## Brief:
Here is the task for the records below: repeat exactly the lines from the one with "c.fault.toNat &&& 0xFE])" to the one with "else if 0x30000000", both included, and nothing else.

## Dataset entries:

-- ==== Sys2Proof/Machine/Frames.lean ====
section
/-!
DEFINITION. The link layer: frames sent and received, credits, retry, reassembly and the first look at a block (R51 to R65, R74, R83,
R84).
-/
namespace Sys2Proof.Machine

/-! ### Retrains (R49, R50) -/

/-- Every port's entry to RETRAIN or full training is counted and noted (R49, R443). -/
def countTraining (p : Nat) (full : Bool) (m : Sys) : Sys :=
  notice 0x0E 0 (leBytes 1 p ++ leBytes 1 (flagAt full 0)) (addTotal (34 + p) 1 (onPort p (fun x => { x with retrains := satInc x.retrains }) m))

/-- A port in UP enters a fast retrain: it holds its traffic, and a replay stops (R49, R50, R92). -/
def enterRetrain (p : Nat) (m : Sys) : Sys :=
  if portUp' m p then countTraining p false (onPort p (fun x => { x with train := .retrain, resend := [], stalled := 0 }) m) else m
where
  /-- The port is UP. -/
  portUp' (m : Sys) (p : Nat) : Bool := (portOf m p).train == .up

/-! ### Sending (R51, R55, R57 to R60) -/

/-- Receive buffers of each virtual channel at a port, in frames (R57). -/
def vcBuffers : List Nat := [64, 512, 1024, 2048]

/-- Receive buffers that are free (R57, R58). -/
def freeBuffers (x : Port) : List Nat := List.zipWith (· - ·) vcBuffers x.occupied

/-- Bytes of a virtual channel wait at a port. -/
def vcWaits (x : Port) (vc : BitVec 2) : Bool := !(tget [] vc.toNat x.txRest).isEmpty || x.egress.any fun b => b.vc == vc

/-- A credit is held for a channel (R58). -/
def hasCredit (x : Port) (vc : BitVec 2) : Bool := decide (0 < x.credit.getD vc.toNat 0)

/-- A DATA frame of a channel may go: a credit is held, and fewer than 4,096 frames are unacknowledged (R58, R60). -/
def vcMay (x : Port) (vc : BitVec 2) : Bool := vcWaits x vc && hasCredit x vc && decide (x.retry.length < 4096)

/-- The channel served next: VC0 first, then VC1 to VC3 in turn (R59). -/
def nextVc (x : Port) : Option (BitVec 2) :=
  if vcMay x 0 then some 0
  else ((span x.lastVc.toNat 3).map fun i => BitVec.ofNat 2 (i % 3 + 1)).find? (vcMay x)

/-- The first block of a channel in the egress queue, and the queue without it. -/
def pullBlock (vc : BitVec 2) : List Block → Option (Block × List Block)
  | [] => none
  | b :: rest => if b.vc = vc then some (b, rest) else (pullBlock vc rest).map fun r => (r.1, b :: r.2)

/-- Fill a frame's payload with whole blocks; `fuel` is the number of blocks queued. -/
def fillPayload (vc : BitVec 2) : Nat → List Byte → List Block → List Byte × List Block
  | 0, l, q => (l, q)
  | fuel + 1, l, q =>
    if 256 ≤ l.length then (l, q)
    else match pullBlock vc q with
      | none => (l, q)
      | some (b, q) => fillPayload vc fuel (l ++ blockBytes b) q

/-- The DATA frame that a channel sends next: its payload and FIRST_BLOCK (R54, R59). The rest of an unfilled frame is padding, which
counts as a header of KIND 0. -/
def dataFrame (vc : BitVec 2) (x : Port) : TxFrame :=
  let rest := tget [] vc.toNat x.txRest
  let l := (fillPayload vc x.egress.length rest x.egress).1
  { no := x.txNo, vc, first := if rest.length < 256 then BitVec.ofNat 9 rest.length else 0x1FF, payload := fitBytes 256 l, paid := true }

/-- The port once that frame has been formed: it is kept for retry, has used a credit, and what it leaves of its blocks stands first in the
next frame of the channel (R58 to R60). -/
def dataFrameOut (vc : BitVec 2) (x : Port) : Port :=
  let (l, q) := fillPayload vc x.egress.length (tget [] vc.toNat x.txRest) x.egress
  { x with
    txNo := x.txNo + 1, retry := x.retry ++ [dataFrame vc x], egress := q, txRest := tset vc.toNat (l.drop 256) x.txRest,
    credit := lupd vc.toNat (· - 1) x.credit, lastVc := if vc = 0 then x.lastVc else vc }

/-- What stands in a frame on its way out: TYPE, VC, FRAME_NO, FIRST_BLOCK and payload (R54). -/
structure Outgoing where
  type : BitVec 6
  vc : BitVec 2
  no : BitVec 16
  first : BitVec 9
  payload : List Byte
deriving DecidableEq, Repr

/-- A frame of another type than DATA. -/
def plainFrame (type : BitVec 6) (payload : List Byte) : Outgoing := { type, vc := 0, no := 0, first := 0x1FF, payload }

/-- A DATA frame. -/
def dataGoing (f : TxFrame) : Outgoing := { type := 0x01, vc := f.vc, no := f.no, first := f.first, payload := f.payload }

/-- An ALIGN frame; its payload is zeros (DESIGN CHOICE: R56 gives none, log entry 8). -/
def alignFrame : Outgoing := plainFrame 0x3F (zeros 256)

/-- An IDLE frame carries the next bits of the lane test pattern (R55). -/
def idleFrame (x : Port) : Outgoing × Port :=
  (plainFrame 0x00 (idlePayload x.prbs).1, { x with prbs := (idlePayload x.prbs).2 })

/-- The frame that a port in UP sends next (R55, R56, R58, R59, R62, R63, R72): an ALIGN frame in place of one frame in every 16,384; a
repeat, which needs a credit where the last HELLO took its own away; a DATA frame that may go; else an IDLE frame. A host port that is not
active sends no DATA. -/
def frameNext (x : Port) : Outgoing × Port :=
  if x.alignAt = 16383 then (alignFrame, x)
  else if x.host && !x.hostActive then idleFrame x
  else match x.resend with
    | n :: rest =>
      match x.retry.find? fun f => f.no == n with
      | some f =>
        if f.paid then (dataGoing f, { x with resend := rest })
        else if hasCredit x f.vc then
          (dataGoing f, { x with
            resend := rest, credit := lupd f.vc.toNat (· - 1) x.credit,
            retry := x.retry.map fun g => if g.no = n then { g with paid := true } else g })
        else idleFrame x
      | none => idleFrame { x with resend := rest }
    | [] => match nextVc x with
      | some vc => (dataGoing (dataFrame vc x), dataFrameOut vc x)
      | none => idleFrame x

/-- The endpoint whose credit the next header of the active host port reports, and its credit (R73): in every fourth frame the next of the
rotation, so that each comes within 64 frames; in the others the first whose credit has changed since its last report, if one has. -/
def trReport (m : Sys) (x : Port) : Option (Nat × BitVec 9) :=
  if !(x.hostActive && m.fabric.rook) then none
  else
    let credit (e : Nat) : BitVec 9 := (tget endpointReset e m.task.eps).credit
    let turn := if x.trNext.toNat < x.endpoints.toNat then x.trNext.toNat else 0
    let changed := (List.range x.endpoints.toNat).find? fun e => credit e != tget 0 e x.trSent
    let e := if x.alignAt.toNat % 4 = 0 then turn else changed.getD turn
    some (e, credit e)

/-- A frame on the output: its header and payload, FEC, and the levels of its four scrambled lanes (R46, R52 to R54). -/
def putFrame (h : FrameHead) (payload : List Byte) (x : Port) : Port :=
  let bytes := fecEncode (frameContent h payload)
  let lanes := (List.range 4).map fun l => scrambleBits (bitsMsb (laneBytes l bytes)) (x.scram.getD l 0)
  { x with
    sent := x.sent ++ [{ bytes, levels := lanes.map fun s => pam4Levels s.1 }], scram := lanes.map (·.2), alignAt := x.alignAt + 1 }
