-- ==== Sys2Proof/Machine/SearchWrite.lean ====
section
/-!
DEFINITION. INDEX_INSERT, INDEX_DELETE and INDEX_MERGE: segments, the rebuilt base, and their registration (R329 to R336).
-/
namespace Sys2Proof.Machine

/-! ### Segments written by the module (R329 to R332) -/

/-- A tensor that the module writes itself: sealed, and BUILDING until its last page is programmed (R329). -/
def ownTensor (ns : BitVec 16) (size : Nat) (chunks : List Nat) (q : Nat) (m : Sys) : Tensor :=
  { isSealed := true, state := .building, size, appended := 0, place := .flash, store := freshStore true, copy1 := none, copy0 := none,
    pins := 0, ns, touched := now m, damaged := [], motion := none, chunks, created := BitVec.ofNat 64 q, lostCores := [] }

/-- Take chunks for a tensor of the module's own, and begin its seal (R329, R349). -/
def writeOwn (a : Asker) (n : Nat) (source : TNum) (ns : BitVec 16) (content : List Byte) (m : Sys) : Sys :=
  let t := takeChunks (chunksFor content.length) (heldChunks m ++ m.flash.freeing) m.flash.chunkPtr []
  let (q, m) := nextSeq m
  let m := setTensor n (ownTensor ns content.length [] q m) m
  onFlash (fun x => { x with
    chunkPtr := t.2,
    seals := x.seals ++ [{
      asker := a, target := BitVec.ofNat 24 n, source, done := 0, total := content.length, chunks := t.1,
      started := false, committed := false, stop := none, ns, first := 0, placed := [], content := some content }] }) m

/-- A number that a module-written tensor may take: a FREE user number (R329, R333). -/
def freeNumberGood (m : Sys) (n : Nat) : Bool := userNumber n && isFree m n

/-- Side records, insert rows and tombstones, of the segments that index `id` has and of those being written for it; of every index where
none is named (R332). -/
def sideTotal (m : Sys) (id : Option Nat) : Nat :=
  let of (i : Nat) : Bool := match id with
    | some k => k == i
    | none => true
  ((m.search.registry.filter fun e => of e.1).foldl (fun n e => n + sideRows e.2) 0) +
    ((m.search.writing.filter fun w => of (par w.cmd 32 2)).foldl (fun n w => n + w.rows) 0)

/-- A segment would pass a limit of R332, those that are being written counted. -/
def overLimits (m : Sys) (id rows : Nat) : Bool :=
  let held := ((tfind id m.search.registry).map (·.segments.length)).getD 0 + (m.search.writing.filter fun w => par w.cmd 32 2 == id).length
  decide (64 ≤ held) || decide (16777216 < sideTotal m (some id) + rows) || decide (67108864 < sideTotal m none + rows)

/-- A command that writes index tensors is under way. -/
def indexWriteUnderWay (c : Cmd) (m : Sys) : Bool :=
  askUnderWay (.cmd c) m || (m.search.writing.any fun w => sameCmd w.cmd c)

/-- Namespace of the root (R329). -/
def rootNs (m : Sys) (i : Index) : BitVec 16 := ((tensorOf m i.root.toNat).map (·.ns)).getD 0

==

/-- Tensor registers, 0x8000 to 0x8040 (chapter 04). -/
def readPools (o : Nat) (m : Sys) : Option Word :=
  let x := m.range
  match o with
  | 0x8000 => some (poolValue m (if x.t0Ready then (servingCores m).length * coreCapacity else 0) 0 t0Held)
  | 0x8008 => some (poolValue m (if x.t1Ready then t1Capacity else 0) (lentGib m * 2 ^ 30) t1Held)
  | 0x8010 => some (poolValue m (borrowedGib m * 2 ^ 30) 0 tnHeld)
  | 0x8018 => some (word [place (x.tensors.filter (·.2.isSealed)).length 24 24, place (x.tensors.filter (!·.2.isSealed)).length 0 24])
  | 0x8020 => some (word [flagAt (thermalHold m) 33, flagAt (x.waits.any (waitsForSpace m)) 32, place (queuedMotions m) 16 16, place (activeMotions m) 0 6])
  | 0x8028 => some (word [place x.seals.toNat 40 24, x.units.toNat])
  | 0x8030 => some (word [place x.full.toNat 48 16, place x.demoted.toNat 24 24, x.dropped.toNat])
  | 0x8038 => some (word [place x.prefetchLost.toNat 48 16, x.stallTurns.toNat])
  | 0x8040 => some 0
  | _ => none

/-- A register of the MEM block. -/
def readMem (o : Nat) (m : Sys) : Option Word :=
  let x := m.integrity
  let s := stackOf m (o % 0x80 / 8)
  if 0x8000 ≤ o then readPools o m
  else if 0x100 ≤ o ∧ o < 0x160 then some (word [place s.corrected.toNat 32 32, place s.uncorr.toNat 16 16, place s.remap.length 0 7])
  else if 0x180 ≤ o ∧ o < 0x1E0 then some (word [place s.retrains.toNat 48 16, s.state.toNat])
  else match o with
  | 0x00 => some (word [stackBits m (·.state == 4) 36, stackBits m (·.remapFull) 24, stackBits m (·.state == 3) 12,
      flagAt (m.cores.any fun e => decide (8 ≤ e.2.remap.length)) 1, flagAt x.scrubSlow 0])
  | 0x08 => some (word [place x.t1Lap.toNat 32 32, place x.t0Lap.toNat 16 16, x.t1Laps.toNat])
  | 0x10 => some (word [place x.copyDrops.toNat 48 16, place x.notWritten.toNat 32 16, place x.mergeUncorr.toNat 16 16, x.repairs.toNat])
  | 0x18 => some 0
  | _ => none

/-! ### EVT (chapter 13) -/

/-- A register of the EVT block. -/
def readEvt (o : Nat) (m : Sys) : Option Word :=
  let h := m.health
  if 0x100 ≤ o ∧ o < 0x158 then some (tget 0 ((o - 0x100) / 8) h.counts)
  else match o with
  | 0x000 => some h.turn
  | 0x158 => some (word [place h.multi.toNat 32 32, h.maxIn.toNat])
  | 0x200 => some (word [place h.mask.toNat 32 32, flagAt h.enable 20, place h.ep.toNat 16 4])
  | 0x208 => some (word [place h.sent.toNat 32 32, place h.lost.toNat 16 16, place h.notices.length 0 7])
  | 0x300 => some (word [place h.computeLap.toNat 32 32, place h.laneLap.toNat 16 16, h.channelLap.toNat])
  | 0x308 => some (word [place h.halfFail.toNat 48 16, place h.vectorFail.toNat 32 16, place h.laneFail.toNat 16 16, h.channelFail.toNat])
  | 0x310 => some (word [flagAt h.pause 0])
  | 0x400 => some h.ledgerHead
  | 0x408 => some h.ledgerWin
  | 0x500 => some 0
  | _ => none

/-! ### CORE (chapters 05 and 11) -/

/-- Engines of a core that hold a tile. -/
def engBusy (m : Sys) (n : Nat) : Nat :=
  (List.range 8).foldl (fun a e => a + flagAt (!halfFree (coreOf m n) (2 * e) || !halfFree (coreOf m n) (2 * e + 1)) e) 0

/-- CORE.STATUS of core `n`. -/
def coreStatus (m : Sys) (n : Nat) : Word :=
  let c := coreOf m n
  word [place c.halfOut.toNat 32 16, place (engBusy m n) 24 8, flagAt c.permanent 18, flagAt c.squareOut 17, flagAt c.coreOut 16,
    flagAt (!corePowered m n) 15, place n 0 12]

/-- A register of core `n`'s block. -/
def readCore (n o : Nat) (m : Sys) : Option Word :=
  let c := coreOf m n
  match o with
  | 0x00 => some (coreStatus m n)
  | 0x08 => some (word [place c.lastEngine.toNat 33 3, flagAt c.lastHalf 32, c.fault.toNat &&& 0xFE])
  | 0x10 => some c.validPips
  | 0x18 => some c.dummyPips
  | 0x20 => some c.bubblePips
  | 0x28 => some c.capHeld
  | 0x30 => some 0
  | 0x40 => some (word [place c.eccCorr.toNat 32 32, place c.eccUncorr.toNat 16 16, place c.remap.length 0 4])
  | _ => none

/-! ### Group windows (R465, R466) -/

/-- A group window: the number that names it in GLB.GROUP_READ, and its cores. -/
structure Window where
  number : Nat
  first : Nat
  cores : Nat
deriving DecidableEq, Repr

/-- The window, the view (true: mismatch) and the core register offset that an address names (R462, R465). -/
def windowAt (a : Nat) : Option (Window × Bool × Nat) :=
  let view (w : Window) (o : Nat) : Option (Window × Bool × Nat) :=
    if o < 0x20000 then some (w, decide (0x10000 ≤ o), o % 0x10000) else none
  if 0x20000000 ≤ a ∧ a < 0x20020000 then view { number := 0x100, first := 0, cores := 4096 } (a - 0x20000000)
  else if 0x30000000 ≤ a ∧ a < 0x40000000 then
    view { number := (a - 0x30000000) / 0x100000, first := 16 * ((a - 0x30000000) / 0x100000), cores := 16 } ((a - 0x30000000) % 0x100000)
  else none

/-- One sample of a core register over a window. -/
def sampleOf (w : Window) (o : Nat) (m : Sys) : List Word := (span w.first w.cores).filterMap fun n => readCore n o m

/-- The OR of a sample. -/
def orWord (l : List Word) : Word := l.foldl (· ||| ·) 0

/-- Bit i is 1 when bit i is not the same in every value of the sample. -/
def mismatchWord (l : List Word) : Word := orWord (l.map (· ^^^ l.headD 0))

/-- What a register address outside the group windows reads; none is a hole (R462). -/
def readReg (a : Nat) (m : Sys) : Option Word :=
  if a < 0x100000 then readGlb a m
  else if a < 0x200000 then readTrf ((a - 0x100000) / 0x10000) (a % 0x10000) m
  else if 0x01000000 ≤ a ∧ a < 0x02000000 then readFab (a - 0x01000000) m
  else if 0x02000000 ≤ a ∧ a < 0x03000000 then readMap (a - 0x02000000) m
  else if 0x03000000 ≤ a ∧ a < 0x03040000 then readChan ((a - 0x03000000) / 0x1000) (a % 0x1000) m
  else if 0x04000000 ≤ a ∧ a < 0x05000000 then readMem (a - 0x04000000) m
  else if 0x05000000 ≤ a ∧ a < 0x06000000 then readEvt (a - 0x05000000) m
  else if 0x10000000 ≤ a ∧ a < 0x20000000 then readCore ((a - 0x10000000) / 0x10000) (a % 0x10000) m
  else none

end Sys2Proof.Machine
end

## Solution for this task:
  | 0x08 => some (word [place c.lastEngine.toNat 33 3, flagAt c.lastHalf 32, c.fault.toNat &&& 0xFE])
  | 0x10 => some c.validPips
  | 0x18 => some c.dummyPips
  | 0x20 => some c.bubblePips
  | 0x28 => some c.capHeld
  | 0x30 => some 0
  | 0x40 => some (word [place c.eccCorr.toNat 32 32, place c.eccUncorr.toNat 16 16, place c.remap.length 0 4])
  | _ => none

/-! ### Group windows (R465, R466) -/

/-- A group window: the number that names it in GLB.GROUP_READ, and its cores. -/
structure Window where
  number : Nat
  first : Nat
  cores : Nat
deriving DecidableEq, Repr

/-- The window, the view (true: mismatch) and the core register offset that an address names (R462, R465). -/
def windowAt (a : Nat) : Option (Window × Bool × Nat) :=
  let view (w : Window) (o : Nat) : Option (Window × Bool × Nat) :=
    if o < 0x20000 then some (w, decide (0x10000 ≤ o), o % 0x10000) else none
  if 0x20000000 ≤ a ∧ a < 0x20020000 then view { number := 0x100, first := 0, cores := 4096 } (a - 0x20000000)
  else if 0x30000000 ≤ a ∧ a < 0x40000000 then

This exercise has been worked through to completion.